Objective: To detect common bacterial pathogens in various medical laboratories in Shendi City.

Materials and Methods: A cross-sectional analytical study was conducted in Shendi City from August to December 2021. This study included 17 laboratories and 50 samples collected by wet exchange from various locations including laboratory surfaces, microscopes, centrifuges, CBC devices, staining racks, and CBC devices.

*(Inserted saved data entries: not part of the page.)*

-- ==== Sys2Proof/Machine/Chirp.lean ====
section
/-! DEFINITION. The chirp modem's air format (spec/06_chirp_modem.md): symbols, header and payload coding, whitening,
interleaving, Gray mapping (R140 to R150) and airtime (R151). -/

namespace Sys2Proof.Machine

/-- Bandwidth in hertz from its code (R140). -/
def bwHz (bw : Nat) : Nat := 62500 * 2 ^ (bw % 4)

/-- gray(m) = m xor (m >> 1) (R150). -/
def gray (m : Nat) : Nat := m ^^^ (m / 2)

/-- The shift m with gray(m) = w, for a word of n bits (R150). -/
def grayInv (n w : Nat) : Nat := (List.range n).foldl (fun a i => a ^^^ (w / 2 ^ i)) 0

/-- The bits of H[hi:lo], most significant first. -/
def msbBits (n v : Nat) : List Bool := (List.range n).map (fun i => bitOf v (n - 1 - i))

/-- The bits of a byte list, least significant bit of each byte first (R146). -/
def lsbBits (l : List Byte) : List Bool := l.flatMap fun b => (List.range 8).map fun i => bitOf b.toNat i

/-- The header fields H[23:8] from LEN, RATE and CHK, VER and the reserved bits 0 (R144). -/
def headerHi (len rate chk : Nat) : Nat := len * 2 ^ 8 + rate % 4 * 2 ^ 6 + chk % 4 * 2 ^ 4

/-- HCRC: CRC-8 of H[23:8], MSB first, initial FFh, no final inversion (R145). -/
def hcrc (hi : Nat) : Nat := crcByteL 8 0x2F (crcByteL 8 0x2F 0xFF (hi / 256 % 256)) (hi % 256)

/-- The whole header (R144). -/
def header (len rate chk : Nat) : Nat := headerHi len rate chk * 256 + hcrc (headerHi len rate chk)

/-- The output of one generator on the 7-bit encoder register (R148). -/
def parity7 (g reg : Nat) : Bool := popCount 7 (g &&& reg) % 2 == 1

/-- The encoder register takes an input bit in bit 6 (R148). -/
def encShift (reg : Nat) (b : Bool) : Nat := (reg % 128) / 2 + (if b then 64 else 0)

/-- The convolutional encoder from a register value: input bit k gives the outputs of the generators that are kept for it (R145,
R148). -/
def convEnc (keep : Nat → List Nat) : Nat → Nat → List Bool → List Bool
  | _, _, [] => []
  | k, reg, b :: t =>
    let r := encShift reg b
    (keep k).map (fun g => parity7 g r) ++ convEnc keep (k + 1) r t

/-- The n input bits whose coded bits these are, where there are such: every generator weighs the current bit, so the outputs kept for
it tell it. -/
def convDec (keep : Nat → List Nat) : Nat → Nat → Nat → List Bool → Option (List Bool)
  | 0, _, _, _ => some []
  | n + 1, k, reg, y =>
    let out := y.take (keep k).length
    let rest := fun b => (convDec keep n (k + 1) (encShift reg b) (y.drop (keep k).length)).map (b :: ·)
    if out = (keep k).map (fun g => parity7 g (encShift reg false)) then rest false
    else if out = (keep k).map (fun g => parity7 g (encShift reg true)) then rest true
    else none

/-- Generators 133, 171 and 165 octal. -/
def g133 : Nat := 0o133
/-- 171 octal. -/
def g171 : Nat := 0o171
/-- 165 octal. -/
def g165 : Nat := 0o165

/-- The header encoder keeps the outputs of all three generators (R145). -/
def headerKeep (_ : Nat) : List Nat := [g133, g171, g165]

/-- The outputs of the payload encoder kept for input bit k, in the order c0 then c1 (R148). -/
def payloadKeep (rate k : Nat) : List Nat :=
  match rate with
  | 0 => [g133, g171]
  | 1 => if k % 2 = 0 then [g133, g171] else [g133]
  | _ => if k % 3 = 0 then [g133, g171] else if k % 3 = 1 then [g133] else [g171]

/-- Six zero tail bits. -/
def tail6 : List Bool := List.replicate 6 false

/-- Bit i of a bit list, 0 beyond its end. -/
def bitAt (l : List Bool) (i : Nat) : Bool := l.getD i false

/-- The diagonal interleaver of `rows` rows and `cols` columns: symbol s takes bit b from row (s + b) mod rows (R145, R149). -/
def interleave (rows cols : Nat) (x : List Bool) (s : Nat) : Nat :=
  (List.range cols).foldl (fun w b => w + b2n (bitAt x ((s + b) % rows * cols + b)) * 2 ^ b) 0

/-- The n coded bits that the words of a block of `rows` symbols of `cols` bits carry. -/
def deinterleave (rows cols : Nat) (ws : List Nat) (n : Nat) : List Bool :=
  (List.range n).map fun i => bitOf (ws.getD ((i / cols + rows - i % cols) % rows) 0) (i % cols)

/-- The shifts of the 18 header symbols at order K (R145). -/
def headerSyms (k h : Nat) : List Nat :=
  let y := convEnc headerKeep 0 0 (msbBits 24 h ++ tail6)
  (List.range 18).map fun s => grayInv 5 (interleave 18 5 y s) * 2 ^ (k - 5)

/-- The shifts of the two network-mark symbols (R143). -/
def markSyms (k nid : Nat) : List Nat := [nid / 32 % 32 * 2 ^ (k - 5), nid % 32 * 2 ^ (k - 5)]

/-- The five bits a received network-mark or header shift stands for: the nearest multiple of 2^(K−5) (R143). -/
def markBits (k m : Nat) : Nat := roundDiv m (2 ^ (k - 5)) % 32

/-- A list of bits as a number, the first bit the most significant. -/
def msbNat (l : List Bool) : Nat := l.foldl (fun a b => 2 * a + b2n b) 0

/-- The header that 18 received shifts spell (R143, R145, R150); none where no header is sent so. -/
def headerOf (k : Nat) (shifts : List Nat) : Option Nat :=
  match convDec headerKeep 30 0 0 (deinterleave 18 5 (shifts.map fun m => gray (markBits k m)) 90) with
  | some bits => if bits.drop 24 = tail6 then some (msbNat (bits.take 24)) else none
  | none => none

/-- Whitening of payload bits from a register value (R147). -/
def whitenBits : Nat → List Bool → List Bool
  | _, [] => []
  | s, b :: t =>
    let out := bitOf s 0
    let fb := out != bitOf s 5
    (b != out) :: whitenBits (s / 2 + b2n fb * 256) t

/-- The shifts of the payload symbols (R146 to R150). -/
def payloadSyms (k rate : Nat) (payload : List Byte) : List Nat :=
  let x := convEnc (payloadKeep rate) 0 0 (whitenBits 0x1FF (lsbBits payload) ++ tail6)
  let blocks := ceilDiv x.length (16 * k)
  (List.range blocks).flatMap fun j =>
    let blk := (x.drop (16 * k * j)).take (16 * k)
    (List.range 16).map fun s => grayInv k (interleave 16 k blk s)

/-- The CRC-32 of a byte list: polynomial 04C11DB7h reflected, initial FFFF_FFFFh, final inversion (R146). -/
def crc32 (l : List Byte) : Nat :=
  (l.foldl (fun s b => crcByteR 32 0x04C11DB7 s b.toNat) 0xFFFFFFFF) ^^^ 0xFFFFFFFF

/-- A payload under CHK = 00b: its CRC-32 appended, least significant byte first (R146). -/
def withCrc (l : List Byte) : List Byte := l ++ leBytes 4 (crc32 l)

/-- The check field's length in bytes (R144). -/
def checkLen (chk : Nat) : Nat := match chk % 4 with | 0 => 4 | 1 => 4 | 2 => 8 | _ => 16

/-- N_cod of R151. -/
def codedBits (rate len : Nat) : Nat :=
  let n := 8 * len + 6
  match rate with
  | 0 => 2 * n
  | 1 => n + ceilDiv n 2
  | _ => n + ceilDiv n 3

/-- N_pl of R151. -/
def payloadCount (k rate len : Nat) : Nat := 16 * ceilDiv (codedBits rate len) (16 * k)

/-- N_sym of R151. -/
def airSymbols (k rate npre len : Nat) : Nat := npre + 22 + payloadCount k rate len

/-- The bytes whose bits these are, the least significant bit of each byte first (R146). -/
def lsbBytes : Nat → List Bool → List Byte
  | 0, _ => []
  | n + 1, l => BitVec.ofNat 8 (msbNat (l.take 8).reverse) :: lsbBytes n (l.drop 8)

/-- The len payload bytes that the received shifts spell (R147 to R150); none where no payload is sent so. -/
def payloadOf (k rate len : Nat) (shifts : List Nat) : Option (List Byte) :=
  let n := codedBits rate len
  let ws := shifts.map gray
  let y := ((List.range (payloadCount k rate len / 16)).flatMap fun j => deinterleave 16 k ((ws.drop (16 * j)).take 16) (16 * k)).take n
  match convDec (payloadKeep rate) (8 * len + 6) 0 0 y with
  | some bits => if bits.drop (8 * len) = tail6 then some (lsbBytes len (whitenBits 0x1FF (bits.take (8 * len)))) else none
  | none => none

/-- The symbols of a frame, in their order on the air: preamble, frame mark, network mark, header and payload (R142). -/
def frameSyms (k rate npre nid hdr : Nat) (payload : List Byte) : List Chirp :=
  List.replicate npre (.up 0) ++ [.down, .down] ++ (markSyms k nid ++ headerSyms k hdr ++ payloadSyms k rate payload).map .up

/-- T_air in µs rounded up (R151): N_sym × 2^K / BW. -/
def airUs (k bw rate npre len : Nat) : Nat := ceilDiv (airSymbols k rate npre len * 2 ^ k * 1000000) (bwHz bw)

/-- One symbol's time in µs, rounded up (R140). -/
def symUs (k bw : Nat) : Nat := ceilDiv (2 ^ k * 1000000) (bwHz bw)

/-- A header is invalid: RATE = 11b, VER not 0, H[9:8] not 0, or LEN below the check length plus 1 (R158). -/
def headerInvalid (h : Nat) : Bool :=
  bitsOf h 14 2 == 3 || bitsOf h 10 2 != 0 || bitsOf h 8 2 != 0 ||
    decide (bitsOf h 16 8 < checkLen (bitsOf h 12 2) + 1)

end Sys2Proof.Machine
end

Results: This study included Staphylococcus aureus 11 (22%), Staphylococcus epidermidis 10 (20%), Escherichia coli 1 (2%), Klebsiella pneumonia 9 (18%), and Pseudomonas aeruginosa 2 (4%). Significant growth of pathogenic bacteria was shown. Among all the organisms isolated, there is moderate resistance to antibiotics, some bacteria are very resistant, others are resistant, and some organisms are resistant to some they were highly sensitive to the substance and resistant to other antibacterial agents. Bacterial isolates (39.4%) were resistant to Amoclane, 12 (36.4%) were resistant to gentamicin, and 11 (33.3%) were resistant to Ciprofloxacin and Imipenem.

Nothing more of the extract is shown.